I have been in SE Idaho where I was born and raised. Bought a small home in a small town by the snake river. Now if I can sell my place in Arizona, I'll be finer than frog hair. Wish me luck...I miss Joe and Chris and old whats his name Mo.


----------



## JASling (Feb 4, 2019)

Good luck my friend hope to be the same as you one day 

Sent from my SM-G960U using Tapatalk


----------



## SLING-N-SHOT (Jun 5, 2018)

Good luck Steve


Sent from my iPhone using Tapatalk


----------



## skarrd (Jul 20, 2011)

Glad you found a place to make you happy,Good luck bud! dont forget us here on the forum


----------



## StringSlap (Mar 2, 2019)

Good luck!


----------



## Sandstorm (Apr 5, 2021)

Hey, happy to hear from you and that you made it out of that heat! Best of luck on your new adventure and happy slinging.


----------



## hoggy (Apr 17, 2017)

glad to hear you're doing well slingshootist. be sure and keep us other slingshootists updated.


----------



## Tree Man (Jun 30, 2016)

Does this mean no more Arizona hot sauce?


----------



## Sean Khan (Mar 27, 2020)

SJAaz said:


> by the *snake river*


What...?


----------



## SJAaz (Apr 30, 2019)

SLING-N-SHOT said:


> Good luck Steve
> 
> 
> Sent from my iPhone using Tapatalk


thanks Darrel


Tree Man said:


> Does this mean no more Arizona hot sauce?
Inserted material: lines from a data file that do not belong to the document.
/-- A slot descriptor (R288). -/
structure SDesc where
  lo : BitVec 64
  hi : BitVec 64
  deriving DecidableEq, Repr

/-- A best-effort request that waits for its acknowledgement (R298). -/
structure BeReq where
  seqNo : Nat
  dest : BitVec 20
  ten : Bool
  tok : Nat
  deriving DecidableEq, Repr

/-- A best-effort packet at a link, waiting to leave (R297). -/
structure BeHop where
  vc : Bool
  pkt : BePacket
  deriving DecidableEq, Repr

/-- What a link and its buffers hold (R274, R275, R287, R289, R294, R297). `lastSlot` numbers the last slot that has
started on the link (R280). `arr` is the local time at which the partner's
last slot-0 header arrived (TECHO, R269). -/
structure Link where
  st : Nat := 0
  pers : Nat := 0
  nbyp : Nat := 0
  plink : Nat := 0
  lanes : Nat := 0
  trainAt : Nat := 0
  delays : List Int := []
  thetas : List Int := []
  seen : Bool := false
  plock : Bool := false
  phops : Nat := 0
  idrec : Option IdRecord := none
  txq : List SDesc := []
  rxq : List SDesc := []
  lastTx : Option Nat := none
  lastRx : Option Nat := none
  tx : Tab TxImg := []
  rx : Tab RxImg := []
  cur : Option SDesc := none
  quiet : Bool := false
  slack : Tab Nat := []
  minSlack : Nat := 0xFFFF
  minStream : Nat := 0
  sentData : Bool := false
  hops : List BeHop := []
  beOut : List BeReq := []
  beSeq : Nat := 0
  lwait : Option Nat := none
  lastSlot : Option Nat := none
  arr : BitVec 64 := 0
  deriving DecidableEq, Repr

/-- The record of the Bow accumulator (R308, R309). -/
structure Bow where
  stepmin : Nat
  stepmax : Nat
  nf : Bool
  fpdis : Bool
  genmask : Nat
  nfsrc : Nat
  nb : Nat
  exps : List Int
  deriving DecidableEq, Repr

/-- What a bridge holds beside its RED registers (R323-R329): `steps` are the first, the least and the greatest STEP tag of
the step's frames, `sent` the frames it has sent, newest first, `ended` that the step's window has ended, `stopBeat` the beat of
its last STOP frame. -/
structure Bridge where
  credit : Nat := 0
  grant : Nat := 0
  got : List (Nat × Nat) := []
  scales : List (Nat × Nat × BitVec 32) := []
  steps : Option (Nat × Nat × Nat) := none
  exps : Tab Int := []
  closed : Bool := true
  stopping : Bool := false
  ret : Option Nat := none
  sent : List (List Byte) := []
  ended : Bool := false
  stopBeat : BitVec 48 := 0
  scanning : Bool := false
  converting : Bool := false
  deriving DecidableEq, Repr

/-- A mailbox command that is ACTIVE with result ACCEPTED (R351, R366). -/
structure Active where
  slot : Nat
  opcode : Nat
  jseq : Nat
  abeat : BitVec 48
  deriving DecidableEq, Repr

/-- What a host partition holds beside its HP page (R335, R341, R350, R355). -/
structure Part where
  slots : Tab Nat := []
  order : List Nat := []
  active : Option Active := none
  key : Option (List Byte) := none
  cxlUp : Bool := true
  pba : BitVec 8 := 0
  msix : List Nat := []
  deriving DecidableEq, Repr

/-- Who writes D space (R216). -/
inductive Writer where
  | core (c : Nat) | strm (c : Nat) | seq (l : Nat) | other
  deriving DecidableEq, Repr

/-- The stores that a write belongs to, for the check of R216: their writer, the partition addresses of the range they
cover, and the first addresses of those that this part of them counts and reports. -/
structure Guard where
  w : Writer
  va : Nat
  n : Nat
  leads : List Nat
  deriving DecidableEq, Repr

/-- A request to a DRAM bank (R174): the requester's I/O page, the sector or line, its DRAM row, direction, pass count
and promotion (R173); since when it is presented; the stamp of its transfer where a Streamer asks (R205); the stamp of
the load that it reads for; the bytes of a store that its admission makes visible (R187), whether they carry poison
(R178), and their guard. -/
structure BReq where
  page : Nat
  addr : Nat
  row : Nat
  write : Bool
  passes : Nat
  promoted : Bool
  since : Option Nat := none
  strm : Option Nat := none
  rdr : Option Nat := none
  data : List (Nat × Byte) := []
  poison : Bool := false
  guard : Option Guard := none
  deriving DecidableEq, Repr

/-- A DRAM bank (R172): its queue, the requests waiting for admission and the open row. -/
structure Bank where
  queue : List BReq := []
  waiting : List BReq := []
  openRow : Option Nat := none
  ce : Nat := 0
  ue : Nat := 0
  deriving DecidableEq, Repr

/-- The fuse array (R402). -/
structure Fuses where
  trim : BitVec 2048 := 0
  repairs : Nat := 0
  options : BitVec 32 := 0
  uid : BitVec 64 := 0
  seed : List Byte := List.replicate 32 0
  vhash : List Byte := List.replicate 32 0
  ohash : Tab (List Byte) := []
  ovalid : BitVec 4 := 0
  oprog : BitVec 4 := 0
  revoke : BitVec 4 := 0
  svn : Nat := 0
  damaged : Bool := false
  deriving DecidableEq, Repr

/-- The time base and beat discipline (R264-R271): `time` is the model's clock in fifths of an ac, `count` and `sub` the
beat count and the fifths since its edge; a fifth is 2,000/11 ps, and `frac` are the elevenths of a ps beyond the last
whole one. `stepNext` says that the parent's next slot-0 header sets the count (R268),
`fresh` that the next evaluation is the first against a new parent (R271). -/
structure BeatSt where
  time : Nat := 0
  count : BitVec 48 := 0
  sub : Nat := 0
  frac : Nat := 0
  rate : Int := 0
  step : Int := 0
  good : Nat := 0
  bad : Nat := 0
  hold : Option (BitVec 48) := none
  refLost : Bool := false
  stepNext : Bool := false
  fresh : Bool := false
  latch : BitVec 16 := 0
  deriving DecidableEq, Repr

/-- The loaded figure and the job (R213, R359, R361). `stepNo` is the current step; `edge` says which of its edges have
passed: 0 none, 1 seal, 2 settle, 3 outcome, 4 commit; `ckWait` that the next outcome edge completes a checkpoint (R228);
`gnfSince` that a GNF bit became 1 since the last seal edge (R316), `evaluating` the step number and loss scale exponent
of the step scalars under evaluation (R243, R244), `agreed` the exponents agreed at the settle (R314, R327). -/
structure JobSt where
  linkset : BitVec 48 := 0
  pers : BitVec 96 := 0
  coord : Nat := 0
  fetching : Option (Nat × Nat) := none
  wantDigest : List Byte := []
  pending : Option (BitVec 48) := none
  start : BitVec 48 := 0
  time0 : Nat := 0
  bow : Option Bow := none
  stepNo : Nat := 0
  edge : Nat := 0
  ckWait : Bool := false
  gnfSince : Bool := false
  evaluating : Option (Nat × Int) := none
  agreed : List Int := []
  deriving DecidableEq, Repr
I think that I can do a better job raising that stuff in Idaho. I got your address.


----------



## Sandstorm (Apr 5, 2021)

Sean Khan said:


> What...?


Yep, no water, just snakes 🐍!!!
No, the Snake River is the name of the river running through multiple states in the area around where Steve has moved. I take it you thought that might have been literal? 😂🐍😉


----------



## Tag (Jun 11, 2014)

Keep us updated


----------



## Sean Khan (Mar 27, 2020)

Sandstorm said:


> I take it you thought that might have been literal?


Yep.


----------